06/04/12

Assemblies

1. BD112 (final assembly 1): BD111/(X/P)/1138 + BBa_I712074/(S/P)46
2. BD113 (final assembly 2): BD111/(X/P)/1138 + BBa_I719005/(S/P)23

> Digests (Fermentas FD)

Two tubes of BD111 cut with (X/P), One tube of BBa_I712074 (T7 strong promoter) and one tube of BBa_I719005 (T7 promoter) cut with (S/P).

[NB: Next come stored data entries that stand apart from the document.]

-- ==== Sys2Proof/Tests/Slice0.lean ====
section
/-!
SUPPORT. Tests: for every statement a state and operands that meet its hypotheses together, a command that well-formedness refuses for each
of its checks, and a few results that the spec's examples and the standards it names give.
-/
namespace Sys2Proof.Tests
open Sys2Proof.Machine Sys2Proof.Safety
set_option maxRecDepth 20000
set_option Elab.async false

/-- The state after reset, of one device that is alone. -/
def base : State := { State.reset with rank := 0, devices := 1, dTick := 0, lHop := 310 }
/-- A step runs: its window is open, the tick runs and a pattern without sections is in effect. -/
def win : State := { base with
  step := { phase := .window, begun := true, closed := false }, tick := { enable := true }, dist := { alive := true, active := some [] } }
/-- Spindle 5 stands at word `w`, and is otherwise as `f` leaves it. -/
def sp5 (w : Word64) (f : SpindleState → SpindleState) (s : State := win) : State :=
  s.modSp 5 (fun x => f { x with seq := { x.seq with runs := true, idle := false, bank0 := [(0, w)] } })
/-- A sequencer word of an opcode. -/
def wd (op : Nat) (rest : Nat := 0) : Word64 := BitVec.ofNat 64 (op * 2 ^ 58 + rest)
/-- A job of two steps, the first under way. -/
def job1 : Job := { id := 1, pattern := 0, steps := 2, reruns := 0, notify := false, accept := 0, promise := 2, state := .running }
/-- A staple. -/
def st1 : Staple := { id := 7, entry := 3, budget := 1000, owner := 5, pinned := false }
/-- Ring 2 of skein 0, fed and drained by staples, with one handle in it. -/
def wire2 : RingWiring :=
  { laneLocal := false, home := 0, producer := 0, consumer := 0, src := 0, preload := 1, bufferCount := 4, bufferBase := 0, bufferStride := 256,
    preloadUnits := 1 }
def ring2 : Ring := ringOf (some wire2) [{ staple := 7, first := 1, count := 2 }] [{ staple := 7, first := 0, count := 2 }]
/-- A flit of a kind with its CRC. -/
def fl (kind : BitVec 4) (payload : List Byte := []) (seq : BitVec 12 := 0) : Flit :=
  let f : Flit := { kind := kind, last := false, poison := false, ackValid := false, seq := seq, ack := 0, stream := 0, len := 1, payload := payload, crc := 0 }
  { f with crc := flitCrc f }
def badFl (kind : BitVec 4) : Flit := { fl kind with crc := (fl kind).crc + 1 }
/-- Link 3 is up. -/
def up3 (f : LinkState → LinkState) (s : State := win) : State := s.modLink 3 (fun x => f { x with phase := .up, enable := true })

Separate the fragments via gel electrophoresis and purify the fragments

1. Make a 0.8% gel: add 0.5 g agarose to ~60 ml 1x TAE buffer in a glass flask.
2. Mix by swirling and microwave for 40 seconds. Mix by swirling again (to eliminate air pockets and prevent boiling-over) and microwave for 40 seconds.
3. Set up a gel mold and comb. Make sure the teeth are the right size to hold 30 μL of sample.
4. Add 6 μl of 10 mg/ml ethidium bromide (etBr) to the agarose for a final concentration of ~0.8 μg/mL etBr. Mix by swirling (avoid making bubbles).
5. Pour the gel into the gel mold. Allow it to cool until it becomes opaque.
6. Fill a gel electrophoresis chamber with 1x TAE.
7. Remove the comb from the gel and carefully submerge the gel into the filled electrophoresis chamber.
8. Carefully pipette 15 μL pre-made 1 kb ladder mix into the first empty well and the DNA samples into the other empty wells.
9. Connect the electrical leads so that the positive end is at the bottom (DNA migrates to the positive end). Run the gel at 100 V.
10. Stop the gel when the yellow dye (Orange G) reaches the desired place on the gel (~1 hr.).
11. Remove the gel from the chamber and photograph under UV light.
12. Use a scalpel to cut the appropriate sized band(s) from the gel, place each gel slice in a 1.5 mL tube, and purify the DNA with Zymoclean Gel DNA Recovery Kit(Follow the protocol inside the kit box).
13. Measure the concentration of the purified fragment samples with a Biotek Take3 plate from the Stabenfeldt lab. Record the absorbance (A260), purity (A260/A280), and concentration (ng/μl) for each sample.